Good catch. That was what I meant to type.
> > P0 has refcount 1
> > put_page(P0)
>
> but this is implicitly order 0
Right, because it's not a compound page.
> > P1 is not freed
>
> huh.
Yeah. Nasty, and we'll never know how often it was hit.
> > Fix this by freeing all the pages in __free_pages() that won't be freed
> > by the call to put_page(). It's usually not a good idea to split a page,
> > but this is a very unlikely scenario.
> >
> > ...
> >
> > --- a/mm/page_alloc.c
> > +++ b/mm/page_alloc.c
> > @@ -4947,6 +4947,9 @@ void __free_pages(struct page *page, unsigned int order)
> > {
> > if (put_page_testzero(page))
> > free_the_page(page, order);
> > + else if (!PageHead(page))
> > + while (order-- > 0)
> > + free_the_page(page + (1 << order), order);
>
> Well that's weird and scary looking. `page' has non-zero refcount yet
> we go and free random followon pages. Methinks it merits an
> explanatory comment?
Well, poot. I lost that comment in the shuffling of patches. In a
different tree, I have:
@@ -4943,10 +4943,19 @@ static inline void free_the_page(struct page *page, unsi
gned int order)
__free_pages_ok(page, order);
}
+/*
+ * If we free a non-compound allocation, another thread may have a
+ * speculative reference to the first page. It has no way of knowing
+ * about the rest of the allocation, so we have to free all but the
+ * first page here.
+ */
void __free_pages(struct page *page, unsigned int order)
{
if (put_page_testzero(page))
free_the_page(page, order);
+ else if (!PageHead(page))
+ while (order-- > 0)
+ free_the_page(page + (1 << order), order);
}
EXPORT_SYMBOL(__free_pages);
Although I'm now thinking of making that comment into kernel-doc and
turning it into advice to the caller rather than an internal note to
other mm developers.
On Mon, Sep 28, 2020 at 06:03:07PM -0700, Andrew Morton wrote:
> Well that's weird and scary looking. `page' has non-zero refcount yet
> we go and free random followon pages. Methinks it merits an
> explanatory comment?
Here's some kernel-doc. Opinions?
/**
* __free_pages - Free pages allocated with alloc_pages().
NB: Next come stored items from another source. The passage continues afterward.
-- ==== Sys2Proof/Tests/Slice0.lean ====
section
/-! SUPPORT. Tests of the model against values of the spec (95_test_vectors.md, the worked examples of the rules), the
well-formedness checks on ill-formed terms, and for every statement with hypotheses a state and operands that meet them. -/

namespace Sys2Proof.Tests

open Sys2Proof Sys2Proof.Machine

/-! ## Helpers: small states -/

/-- The reset state of a configuration with the words `cmds` presented. -/
def idleAt (w : Nat) (p : Poly) (cmds : List CmdWord) : State := { State.resetOf ⟨w, p⟩ with cmds := cmds }

/-- The state after a whole build, with the words `cmds` presented. -/
def builtAt (w : Nat) (p : Poly) (cmds : List CmdWord) : State :=
  { buildWhole (trigger (idleAt w p [])) with cmds := cmds }

/-- A state in the phase `ph` of a build of GF(4), with the index `i`. -/
def gf4At (ph : Phase) (i : Elem) : State := { trigger (idleAt 2 0x7 [0x40002003]) with bs := ph, i := i }

/-- The response a step leaves in RSP. -/
def rspOf : Result → Option RspWord
  | .next t => some t.rsp
  | _ => none

/-- The phase a step ends in. -/
def phaseOf : Result → Option Phase
  | .next t => some t.bs
  | _ => none

/-- How many words a step leaves at the port. -/
def waiting : Result → Option Nat
  | .next t => some t.cmds.length
  | _ => none

/-! ## Decoding: words written out field by field from R81 and R83 (OPC, RSV, A, B) -/

theorem test_decode_construct : decode 0b0001_0000_000000000101_000000000000 = .ok (.construct 5) := by decide
theorem test_decode_add : decode 0b0010_0000_000000000101_000000001001 = .ok (.add 5 9) := by decide
theorem test_decode_sub : decode 0b0011_0000_000000001001_000000000101 = .ok (.sub 9 5) := by decide
theorem test_decode_mul : decode 0b0100_0000_000100100011_010001010110 = .ok (.mul 0x123 0x456) := by decide
theorem test_decode_div : decode 0b0101_0000_000000001011_000000001001 = .ok (.div 11 9) := by decide
theorem test_decode_neg : decode 0b0110_0000_000000001101_000000000000 = .ok (.neg 13) := by decide
theorem test_decode_inv : decode 0b0111_0000_111111111111_000000000000 = .ok (.inv 4095) := by decide
theorem test_decode_exp : decode 0b1000_0000_000011111111_000000000000 = .ok (.exp 255) := by decide
theorem test_decode_log : decode 0b1001_0000_000000001001_000000000000 = .ok (.log 9) := by decide
theorem test_decode_width : decode 0b1010_0000_000000000000_000000000000 = .ok .width := by decide
theorem test_decode_maxval : decode 0b1011_0000_000000000000_000000000000 = .ok .maxval := by decide
theorem test_decode_status : decode 0b1100_0000_000000000000_000000000000 = .ok .status := by decide

/-- X1, X2, X3: reserved opcodes. -/
theorem test_decode_reserved_opcodes :
    decode 0x00000000 = .error .reservedOpcode ∧ decode 0xD0000000 = .error .reservedOpcode ∧
    decode 0xE0000000 = .error .reservedOpcode ∧ decode 0xF0000000 = .error .reservedOpcode := by decide

/-- X2, X4, X5: RSV is not 0. -/
theorem test_decode_reserved_field :
    decode 0x41005009 = .error .reservedField ∧ decode 0x2F005009 = .error .reservedField ∧
    decode 0xFFFFFFFF = .error .reservedField := by decide

/-- X6, X7, X8: a field the command does not use is not 0. -/
theorem test_decode_stray_operand :
    decode 0x60003001 = .error .strayOperand ∧ decode 0x10005001 = .error .strayOperand ∧
    decode 0x70007FFF = .error .strayOperand ∧ decode 0x80001800 = .error .strayOperand ∧
    decode 0x90009001 = .error .strayOperand ∧ decode 0xA0000001 = .error .strayOperand ∧
    decode 0xA0001000 = .error .strayOperand ∧ decode 0xB0000001 = .error .strayOperand ∧
    decode 0xC0001000 = .error .strayOperand ∧ decode 0xC0000FFF = .error .strayOperand := by decide
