-- ==== Sys2Proof/Config.lean ====
section
/-! DEFINITION. The parameters of spec/00_scope.md section 3 (R5): the ones with a value as named constants, the OPEN
ones as constants with no body, and the free draws of the buffers after reset (spec/70_reset_and_hazards.md R240, R241). -/

namespace Sys2Proof.Config

/-- `W`: framebuffer width in pixels. -/
@[simp] abbrev W : Nat := 128
/-- `H`: framebuffer height in pixels. -/
@[simp] abbrev H : Nat := 64
/-- `BPP`: bits per pixel. -/
@[simp] abbrev BPP : Nat := 1
/-- `ROW_BYTES` = `W/8`. -/
@[simp] abbrev rowBytes : Nat := 16
/-- `FB_BYTES` = `ROW_BYTES*H`. -/
@[simp] abbrev fbBytes : Nat := 1024
/-- `WORD_BYTES`: bytes per protocol word. -/
@[simp] abbrev wordBytes : Nat := 2
/-- `ROW_WORDS` = `ROW_BYTES/2`. -/
@[simp] abbrev rowWords : Nat := 8
/-- `BANKS`: half-screen banks. -/
@[simp] abbrev banks : Nat := 2
/-- `BANK_ROWS` = `H/2`. -/
@[simp] abbrev bankRows : Nat := 32
/-- `BANK_COL_OFFSET`, in word-address units (90_conflicts.md C2). -/
@[simp] abbrev bankColOffset : Nat := 8
/-- `GLYPH_ROWS`: rows per glyph cell. -/
@[simp] abbrev glyphRows : Nat := 16
/-- `GLYPH_ROW_BYTES`: bytes per glyph row. -/
@[simp] abbrev glyphRowBytes : Nat := 2
/-- `GLYPH_STRIDE`: bytes per glyph cell. -/
@[simp] abbrev glyphStride : Nat := 32
/-- `NARROW_LIMIT`: codepoints below it are narrow. -/
@[simp] abbrev narrowLimit : Nat := 128
/-- `NARROW_W`: narrow glyph width and advance. -/
@[simp] abbrev narrowW : Nat := 8
/-- `WIDE_W`: wide glyph width and advance. -/
@[simp] abbrev wideW : Nat := 16
/-- `LINE_ADVANCE`: y advance on a newline. -/
@[simp] abbrev lineAdvance : Nat := 16
/-- `NEWLINE`: U+000A. -/
@[simp] abbrev newline : Nat := 0x0A
/-- `SYNC_BITS`: leading high bits of a frame. -/
@[simp] abbrev syncBits : Nat := 5
/-- `FRAME_BITS`: bits per byte transfer. -/
@[simp] abbrev frameBits : Nat := 24
/-- `MAX_TEXT`: most codepoints in one DRAW_TEXT. -/
@[simp] abbrev maxText : Nat := 65535
/-- `CLEAR_WAIT_MIN` = 1.6 ms, in nanoseconds (DESIGN CHOICE of the unit, log 6). -/
@[simp] abbrev clearWaitMin : Nat := 1600000

/-- The glyph atlas as the atlas port presents it (R31, R55): its number of cells and its bytes. A configuration input
of the block, complete and constant (R247; log 11). -/
structure Atlas where
  /-- `N_GLYPHS`, OPEN. -/
  nGlyphs : Nat
  /-- `AtlasRead`, asked only below `ATLAS_BYTES` (R55, R130). -/
  byte : Nat → Byte
  deriving Inhabited

/-- `ATLAS_BYTES` = `N_GLYPHS*32`. -/
def Atlas.bytes (a : Atlas) : Nat := a.nGlyphs * glyphStride

/-- The atlas of this machine: OPEN (R5), so a constant with no body (log 5). -/
opaque atlas : Atlas

/-- The controller's command bytes (R85), all OPEN. -/
structure CommandBytes where
  /-- `CMD_BASIC8` -/
  basic8 : Byte
  /-- `CMD_CLEAR` -/
  clear : Byte
  /-- `CMD_EXT` -/
  ext : Byte
  /-- `CMD_GFX_ON` -/
  gfxOn : Byte
  /-- `CMD_ADDR` -/
  addr : Byte
  deriving DecidableEq, Repr, Inhabited

/-- The command bytes of this machine: OPEN, so a constant with no body (log 5). -/
opaque commandBytes : CommandBytes

/-- How much longer than `CLEAR_WAIT_MIN` the block waits after the clear, in nanoseconds: OPEN (log 5, log 6). -/
opaque clearWaitSlack : Nat

/-- `CLEAR_WAIT`: OPEN, at least `CLEAR_WAIT_MIN` (R165, R170). -/
def clearWait : Nat := clearWaitMin + clearWaitSlack

/-- `T_BIT`: OPEN. No rule depends on it (R160, R260) and the model takes no time (log 8), so nothing reads it. -/
opaque bitTime : Nat

/-- How many bits wider than needed the atlas port's address is: OPEN (log 5). -/
opaque atlasAddrSlack : Nat

/-- `ATLAS_ADDR_BITS`: OPEN, at least `ceil(log2(ATLAS_BYTES))`. The address is exact (R130), so nothing reads it. -/
def atlasAddrBits : Nat := Nat.clog 2 atlas.bytes + atlasAddrSlack

/-- FREE VALUE (log 4): the byte of the framebuffer at index `i` that the `n`-th reset left there (R21, R240, R241). -/
opaque fbDraw (n i : Nat) : Byte

/-- FREE VALUE (log 4): the byte of the committed buffer at index `i` that the `n`-th reset left there (R22, R240, R241). -/
opaque cbDraw (n i : Nat) : Byte

end Sys2Proof.Config
end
* @page: The page pointer returned from alloc_pages().
* @order: The order of the allocation.
*
* This function differs from put_page() in that it can free multi-page
* allocations that were not allocated with %__GFP_COMP. This function
* does not check that the @order passed in matches that of the
* allocation, so it is possible to leak memory. Freeing more memory than
* was allocated will probably be warned about by other debugging checks.
*
* It is only safe to use the page reference count to determine when
* to free an allocation if you use %__GFP_COMP (in which case, you may
* as well use put_page() to free the page). Another thread may have a
* speculative reference to the first page, but it has no way of knowing
* about the rest of the allocation, so we have to free all but the
* first page here.
*
* Context: May be called in interrupt context but not NMI context.
*/
On Tue, 29 Sep 2020 02:17:19 +0100 Matthew Wilcox <[email protected]> wrote:
> On Mon, Sep 28, 2020 at 06:03:07PM -0700, Andrew Morton wrote:
> > On Sat, 26 Sep 2020 22:39:19 +0100 "Matthew Wilcox (Oracle)" <[email protected]> wrote:
> >
> > > Here is a very rare race which leaks memory:
> >
> > Not worth a cc:stable?
>
> Yes, it probably should have been.
Have you a feeling for how often this occurs?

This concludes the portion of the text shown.